Net QALY lost is 104.6M – 18.8M = 85.8M. The U.S. federal government spent $5 trillion to lose 86 million QALY.

While all of the numbers used as input to this calculation are open to reasonable criticism, it’s unlikely that any change will affect the outcome that net QALY will be negative. I show QALY lost being over 5 times QALY gained from the restrictions. The reason for this is that even for an aging society like the U.S., people over 65 who are most vulnerable to COVID only make up about 16% of the population. Due to their age and comorbidities, dying from COVID results in a relatively low number of QALY lost. Taking away a fraction of a QALY from the much larger healthy younger and middle-aged population to save some elderly people from dying has more cost than benefit.
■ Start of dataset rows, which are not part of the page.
/-! ### Vector instructions (R198-R219) -/

/-- An element-wise instruction (R202-R207): tokens, destination, A, B, guard, occupancy, latency, and what an active
element gets from a, b and the element the destination holds. -/
def elementRule (i : Instr) : Option (Tok × BitVec 5 × BitVec 5 × BitVec 5 × BitVec 5 × Nat × Nat × (Rm → BitVec 32 → BitVec 32 → BitVec 32 → FRes)) :=
  match i with
  | .vadd k d a b g => some (k, d, a, b, g, 4, 6, fun rm x y _ => fadd rm x y)
  | .vsub k d a b g => some (k, d, a, b, g, 4, 6, fun rm x y _ => fsub rm x y)
  | .vmul k d a b g => some (k, d, a, b, g, 4, 6, fun rm x y _ => fmul rm x y)
  | .vfma k d a b g => some (k, d, a, b, g, 4, 8, fun rm x y z => ffma rm x y z)
  | .vfms k d a b g => some (k, d, a, b, g, 4, 8, fun rm x y z => ffms rm x y z)
  | .vmin k d a b g => some (k, d, a, b, g, 4, 6, fun _ x y _ => fmin x y)
  | .vmax k d a b g => some (k, d, a, b, g, 4, 6, fun _ x y _ => fmax x y)
  | .vdiv k d a b g => some (k, d, a, b, g, 16, 24, fun rm x y _ => fdiv rm x y)
  | .vsqrt k d a g => some (k, d, a, a, g, 16, 24, fun rm x _ _ => fsqrt rm x)
  | .vrcp k d a g => some (k, d, a, a, g, 4, 12, fun _ x _ _ => frcp x)
  | .vrsq k d a g => some (k, d, a, a, g, 4, 12, fun _ x _ _ => frsq x)
  | .vexp2 k d a g => some (k, d, a, a, g, 4, 12, fun _ x _ _ => fexp2 x)
  | .vlog2 k d a g => some (k, d, a, a, g, 4, 12, fun _ x _ _ => flog2 x)
  | .vtanh k d a g => some (k, d, a, a, g, 4, 12, fun _ x _ _ => ftanh x)
  | .vabs k d a g => some (k, d, a, a, g, 4, 6, fun _ x _ _ => if fval x = .nan then nanRes false else (BitVec.ofNat 32 (x.toNat % 2 ^ 31), 0))
  | .vneg k d a g => some (k, d, a, a, g, 4, 6, fun _ x _ _ => if fval x = .nan then nanRes false else (BitVec.ofNat 32 (x.toNat + 2 ^ 31), 0))
  | .vrnd k d a g => some (k, d, a, a, g, 4, 8, fun rm x _ _ => fround rm x)
  | .viadd k d a b g => some (k, d, a, b, g, 4, 6, fun _ x y _ => (BitVec.ofNat 32 (x.toNat + y.toNat), 0))
  | .visub k d a b g => some (k, d, a, b, g, 4, 6, fun _ x y _ => (BitVec.ofInt 32 (x.toInt - y.toInt), 0))
  | .vimul k d a b g => some (k, d, a, b, g, 4, 8, fun _ x y _ => (BitVec.ofNat 32 (x.toNat * y.toNat), 0))
  | .vshl k d a b g => some (k, d, a, b, g, 4, 6, fun _ x y _ => (BitVec.ofNat 32 (x.toNat * 2 ^ (y.toNat % 32)), 0))
  | .vshr k d a b g => some (k, d, a, b, g, 4, 6, fun _ x y _ => (BitVec.ofInt 32 (x.toInt / 2 ^ (y.toNat % 32)), 0))
  | .vand k d a b g => some (k, d, a, b, g, 4, 6, fun _ x y _ => (BitVec.ofNat 32 (x.toNat &&& y.toNat), 0))
  | .vor k d a b g => some (k, d, a, b, g, 4, 6, fun _ x y _ => (BitVec.ofNat 32 (x.toNat ||| y.toNat), 0))
  | .vxor k d a b g => some (k, d, a, b, g, 4, 6, fun _ x y _ => (BitVec.ofNat 32 (x.toNat ^^^ y.toNat), 0))
  | .vmov k d a g => some (k, d, a, a, g, 4, 6, fun _ x _ _ => (x, 0))
  | _ => none

/-- A vector-with-scalar instruction (R206): tokens, destination, A, the scalar register of C, guard, latency, and what an
active element gets from a, the scalar's low word and the element the destination holds. -/
def broadcastRule (i : Instr) : Option (Tok × BitVec 5 × BitVec 5 × BitVec 5 × BitVec 5 × Nat × (Rm → BitVec 32 → BitVec 32 → BitVec 32 → FRes)) :=
  match i with
  | .vadds k d a r g => some (k, d, a, r, g, 6, fun rm x y _ => fadd rm x y)
  | .vmuls k d a r g => some (k, d, a, r, g, 6, fun rm x y _ => fmul rm x y)
  | .vfmas k d a r g => some (k, d, a, r, g, 8, fun rm x y z => ffma rm x y z)
  | .vbcast k d r g => some (k, d, 0, r, g, 6, fun _ _ y _ => (y, 0))
  | _ => none

/-- A comparison (R204): tokens, destination predicate, A, B, guard, and what two numbers give; a NaN gives the last. -/
def compareRule (i : Instr) : Option (Tok × BitVec 5 × BitVec 5 × BitVec 5 × BitVec 5 × (Ordering → Bool) × Bool) :=
  match i with
  | .vceq k g a b p => some (k, p, a, b, g, fun o => o == .eq, false)
  | .vclt k g a b p => some (k, p, a, b, g, fun o => o == .lt, false)
  | .vcle k g a b p => some (k, p, a, b, g, fun o => o == .lt || o == .eq, false)
  | .vcne k g a b p => some (k, p, a, b, g, fun o => o == .lt || o == .gt, true)
  | _ => none

/-- A permutation of R207 and R209: tokens, destination, A, B, guard, and the source element of destination element i of a
tile of the hand, given B. -/
def permuteRule (i : Instr) : Option (Tok × BitVec 5 × BitVec 5 × BitVec 5 × BitVec 5 × (Hand → (Nat → Nat) → Nat → Nat)) :=
  match i with
  | .vextr k d a b g => some (k, d, a, b, g, fun _ y j => y j % 1024)
  | .vtrn k d a g => some (k, d, a, a, g, fun h _ j => (j % rows h) * cols h + j / rows h)
  | .vrev k d a g => some (k, d, a, a, g, fun h _ j => (j / cols h) * cols h + (cols h - 1 - j % cols h))
  | .vrotr k d a b g => some (k, d, a, b, g, fun h y j =>
      (j / cols h) * cols h + ((j % cols h + cols h) - y (j / cols h * cols h) % cols h) % cols h)
  | .vrotc k d a b g => some (k, d, a, b, g, fun h y j =>
      ((j / cols h + rows h) - y (j % cols h) % rows h) % rows h * cols h + j % cols h)
  | _ => none

/-- A reduction (R208): tokens, destination, A, guard, whether it runs along rows, and its step. -/
def reduceRule (i : Instr) : Option (Tok × BitVec 5 × BitVec 5 × BitVec 5 × Bool × (Rm → BitVec 32 → BitVec 32 → FRes)) :=
  match i with
  | .vrsum k d a g => some (k, d, a, g, true, fadd)
  | .vcsum k d a g => some (k, d, a, g, false, fadd)
  | .vrmax k d a g => some (k, d, a, g, true, fun _ x y => fmax x y)
  | .vcmax k d a g => some (k, d, a, g, false, fun _ x y => fmax x y)
  | _ => none

/-- The elements of element i's row or column of a tile of the hand, in order (R195). -/
def lineOf (h : Hand) (byRow : Bool) (i : Nat) : List Nat :=
  if byRow then (List.range (cols h)).map (fun j => i / cols h * cols h + j) else (List.range (rows h)).map (fun j => j * cols h + i % cols h)

/-- A scan (R211): tokens, destination, A, B, the reset predicate, and its step on a, the element before and x. -/
def scanRule (i : Instr) : Option (Tok × BitVec 5 × BitVec 5 × BitVec 5 × BitVec 5 × (Rm → BitVec 32 → BitVec 32 → BitVec 32 → FRes)) :=
  match i with
  | .vscan k d a b p => some (k, d, a, b, p, fun rm a h x => ffma rm a h x)
  | .vscana k d a p => some (k, d, a, a, p, fun rm _ h x => fadd rm h x)
  | .vscanm k d a p => some (k, d, a, a, p, fun _ _ h x => fmax h x)
  | _ => none

/-- A hypercomplex instruction (R210): tokens, destination, A, B, guard, occupancy and latency in the dimension, and the
components that a group of the dimension's elements gives. -/
def hyperRule (i : Instr) : Option (Tok × BitVec 5 × BitVec 5 × BitVec 5 × BitVec 5 × (Nat → Nat) × (Nat → Nat) ×
    (Rm → BitVec 640 → List (BitVec 32) → List (BitVec 32) → List FRes)) :=
  match i with
  | .vhmul k d a b g => some (k, d, a, b, g, fun n => 4 * n, fun n => 4 * n + 8, fun rm r x y => (List.range (algDim r)).map (hypComp rm r x y))
  | .vhconj k d a g => some (k, d, a, a, g, fun _ => 4, fun _ => 6, fun _ r x _ => hypConj r x)
  | .vhnorm k d a g => some (k, d, a, a, g, fun _ => 4, fun n => 4 * n + 8,
      fun rm r x _ => hypNorm rm r x :: List.replicate (algDim r - 1) (0, 0))
  | .vhinv k d a g => some (k, d, a, a, g, fun n => 4 * n, fun n => 4 * n + 24, fun rm r x _ =>
      (hypConj r x).map (fun c => ((fdiv rm c.1 (hypNorm rm r x).1).1, (fdiv rm c.1 (hypNorm rm r x).1).2 ||| (hypNorm rm r x).2)))
  | _ => none

/-- Predicate logic (R214): tokens, destination, A, B, and what a bit gets. -/
def predRule (i : Instr) : Option (Tok × BitVec 5 × BitVec 5 × BitVec 5 × (Bool → Bool → Bool)) :=
  match i with
  | .pand k d a b => some (k, d, a, b, fun x y => x && y)
  | .por k d a b => some (k, d, a, b, fun x y => x || y)
  | .pxor k d a b => some (k, d, a, b, fun x y => xor x y)
  | .pnot k d a => some (k, d, a, a, fun x _ => !x)
  | _ => none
Assuming that COVID lockdowns and restrictions cut the death and hospitalization rates in half is almost certainly an overestimate, even if nothing at all was done. “Letting it rip” would have resulted in front loading deaths and hospitalizations to the first (spring) and second (summer) waves, but would have had a much milder impact for the fall/winter wave. It would have allowed for the buildup of herd immunity with the less contagious earlier variants of COVID-19, which would have protected a majority of the population from the more contagious later variants. Most remote working, unemployed or retired vulnerable people living in the community would have self-isolated regardless of government restrictions. Nursing homes and assisted living facilities would have been pressured to restrict visitors and socially distance residents regardless of government regulations. Letting it rip would have avoided the collateral damage that the lockdowns/restrictions occurred.

Following the Great Barrington focused protection approach would have also avoided the collateral damage, but would have better protected the vulnerable. It’s possible that the Great Barrington approach would have ended in the same or lower death/hospitalization count than what actually occurred, while allowing the non-vulnerable to live near-normal lives. The government would have spent a fraction of the $5 trillion, and avoided the QALY lost from locking down the non-vulnerable.